Recrystallization behavior and phase transformation in a hot-rolled pure cobalt during annealing at the elevated temperature

The evolution of microstructures and properties of the hot rolled cobalt (Co) during the isothermal annealing at different temperature was investigated. Recrystallization only occurred in hexagonal closed-packed (HCP) Co below martensitic transformation temperature (400 degrees C), the proportion of face-centered cubic (FCC) Co decreased dramatically and the Co sample became an HCP-Co single-phase with increasing annealing time due to the diffusive phase transformation promoted by high angle boundaries (HABs). For samples annealed at 400 degrees C, recrystallization occurred in both of HCP-Co and FCC-Co.
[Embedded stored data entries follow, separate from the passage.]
-- ==== Sys2Proof/Machine/Memory.lean ====
section
/-! DEFINITION. Loads, stores, atomics, fences, waits and prefetch (R110 to R129), and the events that carry a store from the
buffer to its home and back (R71, R113, R116, R322). -/

namespace Sys2Proof.Machine

open Sys2Proof

/-! ### The store buffer and what is still on its way -/

def isStoreBody : Payload → Bool
  | .store _ _ | .axst _ _ _ _ => true
  | _ => false
def isSendBody : Payload → Bool
  | .record _ _ | .remote _ _ => true
  | _ => false

def isMreq (e : StoreEntry) : Bool := match e.body with
  | .mreqRead _ | .mreqWrite _ _ => true
  | _ => false

/-- An `axst`, whose places are not yet known: the context's raw loads wait until it has left the buffer. -/
def isAxstEntry (e : StoreEntry) : Bool := match e.body with
  | .axst _ _ _ _ => true
  | _ => false

/-- Bytes that a plain store entry covers. -/
def entryBytes (e : StoreEntry) : List Byte := match e.body with
  | .store d _ => d
  | _ => []

/-- The youngest buffered value of one byte. DEDUCED, log entry 60. -/
def bufByte (buf : List StoreEntry) (loc : Nat) : Option Byte :=
  buf.foldl (fun b e =>
    let d := entryBytes e
    if e.loc ≤ loc ∧ loc < e.loc + d.length then d[loc - e.loc]? else b) none

/-- The buffer's entry of a send that has gone to another device (R369). -/
def Remote.entry (r : Remote) : StoreEntry := { body := .remote r.hdr r.regs, seq := r.seq }

/-- Entries of an agent that satisfy p, have left its buffer and are not yet acknowledged. -/
def inFlight (s : State) (a : Nat) (p : StoreEntry → Bool) : Bool :=
  s.net.any (fun m => m.src = a && p m.entry) || s.replies.any (fun r => r.dst = a && p r.entry) ||
    s.remotes.any (fun r => r.ctx = a && p r.entry) ||
    s.regions.any fun g => g.spill.any fun x => x.due.any fun m => m.src = a && p m.entry

/-- Entries of an agent that satisfy p and are not yet acknowledged. -/
def unacked (s : State) (a : Nat) (p : StoreEntry → Bool) : Bool := (getCtx s a).buf.any p || inFlight s a p

/-- Entries of an agent that satisfy p and are under way in this device: a record that waits at its destination for room, or on the
spill ring of a saved region, has arrived (R277), and one for another device has left. -/
def underWay (s : State) (a : Nat) (p : StoreEntry → Bool) : Bool :=
  (arrived s).any (fun m => m.1.src = a && p m.1.entry && !m.2) || s.replies.any fun r => r.dst = a && p r.entry

/-- Entries of an agent that satisfy p and are buffered or under way: a wait for them lasts no longer than the mesh and the homes take
(R289). -/
def pending (s : State) (a : Nat) (p : StoreEntry → Bool) : Bool := (getCtx s a).buf.any p || underWay s a p

/-- R327: do two translations cover a common address and place it differently? -/
def VPage.differs (p q : VPage) : Bool :=
  decide (p.va < q.va + 2 ^ q.log) && decide (q.va < p.va + 2 ^ p.log) && decide (p.frame + q.va ≠ q.frame + p.va)

/-- R327: since an access of an agent to the same page, which has no value and no acknowledgement yet, the translation of the
page has changed. -/
def pageHeld (s : State) (a : Nat) (l : Landing) : Bool :=
  l.page.any fun p => unacked s (asCtx a) (fun e => e.page.any p.differs) ||
    (getCtx s (asCtx a)).loads.any fun x => x.page.any p.differs

def isStore (e : StoreEntry) : Bool := isStoreBody e.body
def isSend (e : StoreEntry) : Bool := isSendBody e.body
def isStoreOrSend (e : StoreEntry) : Bool := isStore e || isSend e

/-- R124: what a release at a scope waits for: up to the die, earlier stores on channels 2 and 3; beyond, every one. -/
def releaseBlocked (s : State) (a : Nat) (scope : BitVec 3) : Bool :=
  if scope.toNat ≤ 3 then unacked s a (fun e => isStore e && e.chan ≠ 0) else unacked s a isStoreOrSend

/-- R124, R122: a full fence also empties the store buffer and waits for its entries to be applied; beyond the die every earlier store
and send has been acknowledged. DEDUCED, log entry 21. -/
def fullBlocked (s : State) (a : Nat) (scope : BitVec 3) : Bool :=
  releaseBlocked s a scope || pending s a isStoreOrSend

/-- What a context's own buffered stores give a load. -/
inductive Own where
  | none
  | part
  | all (b : List Byte)

/-- R113: a load wholly inside buffered bytes takes them, one that overlaps in part waits; both sides by the place in which
the bytes stand now. A load waits for every earlier `axst` of the context to be applied, and while its page is held (R327). -/
def ownBytes (s : State) (a : Nat) (l : Landing) (n : Nat) : Own :=
  let buf := (getCtx s (asCtx a)).buf
  let now := buf.map fun e => { e with loc := forwarded s e.loc }
  let own := (List.range n).map fun k => bufByte now (forwarded s l.loc + k)
  if pageHeld s a l || unacked s (asCtx a) isAxstEntry then .part
  else if own.all (·.isSome) then .all (own.map (·.getD 0))
  else if own.any (·.isSome) then .part
  else .none

/-- The homes that a reply comes from: those of its elements, for an `axst`. -/
def Reply.homes (s : State) (r : Reply) : List (Option Nat) := (if r.spots.isEmpty then [r.entry.loc] else r.spots).map (homeAt s)

/-- Is a reply to a message that satisfies p on its way from the home of an address to a tile, so that the next reply must not pass
it (R136)? -/
def replyBefore (s : State) (tile loc : Nat) (p : StoreEntry → Bool) : Bool :=
  s.replies.any fun r => tileOf r.dst = tile && !isMreq r.entry && p r.entry && (r.homes s).contains (homeAt s loc)

/-- Does a message of an agent that satisfies p stand before the home of an address, or such a reply to the agent's tile? A record that
waits there for room has arrived (R277), and holds nothing back but its inbox (R289). -/
def boundFor (s : State) (a loc : Nat) (p : StoreEntry → Bool) : Bool :=
  (arrived s).any (fun m => m.1.src = a && p m.1.entry && homeAt s m.1.entry.loc = homeAt s loc && !m.2) || replyBefore s (tileOf a) loc p

/-- How a load of n bytes at a checked location comes out. -/
inductive LoadR where
  | val (b : List Byte)
  | stall
  | bad (code : Nat)
  | host

/-- R113, R115, R72: a load takes its own buffered bytes; one whose home still holds an earlier request of the same agent waits
for it; otherwise its home serves it. -/
def loadBytes (s : State) (a : Nat) (l : Landing) (n : Nat) : LoadR :=
  match ownBytes s a l n with
  | .all b => .val b
  | .part => .stall
  | .none =>
    if boundFor s a l.loc (fun _ => true) then .stall
    else if bankBusy s l.loc 4096 || farWaits s l.loc then .stall
    else if homeOf s l.loc = some 25 then .host
    else match serveRead s l.loc n with
      | (0, b) => .val b
      | (1, _) => .bad 0x10
      | (_, _) => .bad 0x11

/-- n bytes of host memory from what the context has read for the instruction it tries (R363), or how far they reach before a
byte whose word is still to come. -/
def hostBytes (c : Ctx) (loc n : Nat) : Except Nat (List Byte) :=
  match (List.range n).find? fun k => (hostWord c (loc + k)).isNone with
  | some k => .error k
  | none => .ok ((List.range n).map fun k => BitVec.ofNat 8 ((hostWord c (loc + k)).getD 0 / 256 ^ ((loc + k) % 8)))

/-- The value a load of n bytes writes: zero- or sign-extended (R117). -/
def extend (sx : Bool) (n v : Nat) : Word := if sx then ofInt (signed (8 * n) v) else BitVec.ofNat 64 v

/-- VA of an access by the focus. -/
def vaOf (s : State) (e : Word) : VAddr := widen (vaHigh (getCtx s (asCtx s.who))) e

/-- R114, R322: the oldest loads of the focus that have their values, and no replay notice, write their registers in order;
one that failed traps at its own place, and those behind it leave nothing. -/
def commitLoads (s : State) : Nat → State
  | 0 => s
  | n + 1 => match s.cur.loads with
    | [] => s
    | x :: t =>
      if x.noticed then s else match x.val with
      | none => s
      | some (0, v) => commitLoads (wr { s with cur := { s.cur with loads := t } } x.d (extend x.sx x.size (v % 256 ^ x.size))) n
      | some (k, _) =>
        raise { s with cur := { s.cur with loads := [], pc := x.pc, lpctl0 := x.lp0, lpctl1 := x.lp1, span := 0, board := [] } }
          { code := if k = 1 then 0x10 else 0x11, access := 0, va := x.va }

/-- A load's slot, taken at its issue. -/
def newSlot (s : State) (l : Landing) (n : Nat) (sx acq : Bool) (d : BitVec 5) (va : VAddr) : LoadSlot :=
  { id := s.cur.loadNext, d := d, size := n, sx := sx, acq := acq, va := va, loc := l.loc, leaf := l.leaf, pc := s.cur.pc,
    lp0 := s.cur.lpctl0, lp1 := s.cur.lpctl1, local1 := false, page := l.page }

/-- The focus holds one more load. -/
def pushSlot (s : State) (x : LoadSlot) : State :=
  { s with cur := { s.cur with loads := s.cur.loads ++ [x], loadNext := s.cur.loadNext + 1 } }

/-- A load of n bytes at address ea into d: its home serves it at once, or, where the schedule defers loads, on its way, and
then loads that follow may be served before it. DESIGN CHOICE, log entry 2. -/
def loadBody (n : Nat) (sx acq : Bool) (d : BitVec 5) (ea : State → Word) (len : Nat) (st : BitVec 3) (s : State) : Body :=
  let va := vaOf s (ea s)
  match checkAccess s s.who (ea s) n 0 with
  | .error t => if s.cur.loads.isEmpty then .trap t else .wait s .stalled
  | .ok l =>
    let s1 := countHot l.st l.loc (coreOf s.who) l.leaf
    let x := newSlot l.st l n sx acq d va
    match ownBytes l.st s.who l n with
    | .all b =>
      if s.cur.loads.isEmpty then .done (wr l.st d (extend sx n (fromBytes b))) []
      else .done (pushSlot l.st { x with served := true, val := some (0, fromBytes b) }) []
    | .part => .wait s .stalled
    | .none =>
      if s.sched.deferLoads && homeOf s l.loc ≠ some 25 then
        if boundFor l.st s.who l.loc (·.chan ≠ 0) then .wait s .stalled
        else .done (pushSlot (sendMsg l.st s.who { loc := l.loc, leaf := l.leaf, body := .load n x.id }) x) []
      else if !s.cur.loads.isEmpty then .wait s .stalled
      else match loadBytes l.st s.who l n with
        | .val b => .done (wr s1 d (extend sx n (fromBytes b))) []
        | .stall => .wait s .stalled
        | .bad c => .keep (raise s1 { code := c, access := 0, va := va })
        | .host => .wait s1 (.host d n sx len st.toNat va l.loc none)

/-- A load instruction (R117). -/
def load (n : Nat) (sx : Bool) (len : Nat) (d b : BitVec 5) (o : Word) (st : BitVec 3) (s : State) :
    Host.Outcome State Fault Refusal :=
  issue s coreOnly len st [useS b, useS d] (loadBody n sx false d (fun s => rd s b + o * BitVec.ofNat 64 n) len st)

def execLdB (d b : BitVec 5) (x : BitVec 1) (o : BitVec 9) (st : BitVec 3) (s : State) := load 1 (x = 1) 4 d b (simm o) st s
def execLdH (d b : BitVec 5) (x : BitVec 1) (o : BitVec 9) (st : BitVec 3) (s : State) := load 2 (x = 1) 4 d b (simm o) st s
def execLdW (d b : BitVec 5) (x : BitVec 1) (o : BitVec 9) (st : BitVec 3) (s : State) := load 4 (x = 1) 4 d b (simm o) st s
def execLdD (d b : BitVec 5) (o : BitVec 9) (st : BitVec 3) (s : State) := load 8 false 4 d b (simm o) st s
def execCLdD (a d : BitVec 5) (s : State) := load 8 false 2 d a 0 0 s

/-- `ld.acq` (R118): a zero-extended load behind which nothing issues before it has its value. -/
def execLdAcq (d b : BitVec 5) (z : BitVec 2) (_c : BitVec 3) (o : BitVec 6) (st : BitVec 3) (s : State) :
    Host.Outcome State Fault Refusal :=
  issue s coreOnly 4 st [useS b, useS d]
    (loadBody (sizeOf2 z) false true d (fun s => rd s b + simm o * BitVec.ofNat 64 (sizeOf2 z)) 4 st)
The proportion of FCC-Co reached the highest value of 50% in sample annealed at 400 degrees C for 4 h, and the average grain size was less than 2.5 mu m even after 12 h annealing due to the formation of special boundaries, annealing twins and the alternate permutation of nano FCC-Co lamellae and HCP-Co lamellae. The recrystallization mechanism was analyzed by the Johnson-MehlAvrami-Kolmogorov model and modified Arrhenius relationship. The nucleation and grain growth through the migration of HABs promoted the FCC -> HCP diffusive phase transformation below martensitic transformation temperature. At temperature above martensitic transformation temperature, recrystallization kinetics of HCP-Co and migration of HABs was hindered by reverse martensitic transformation.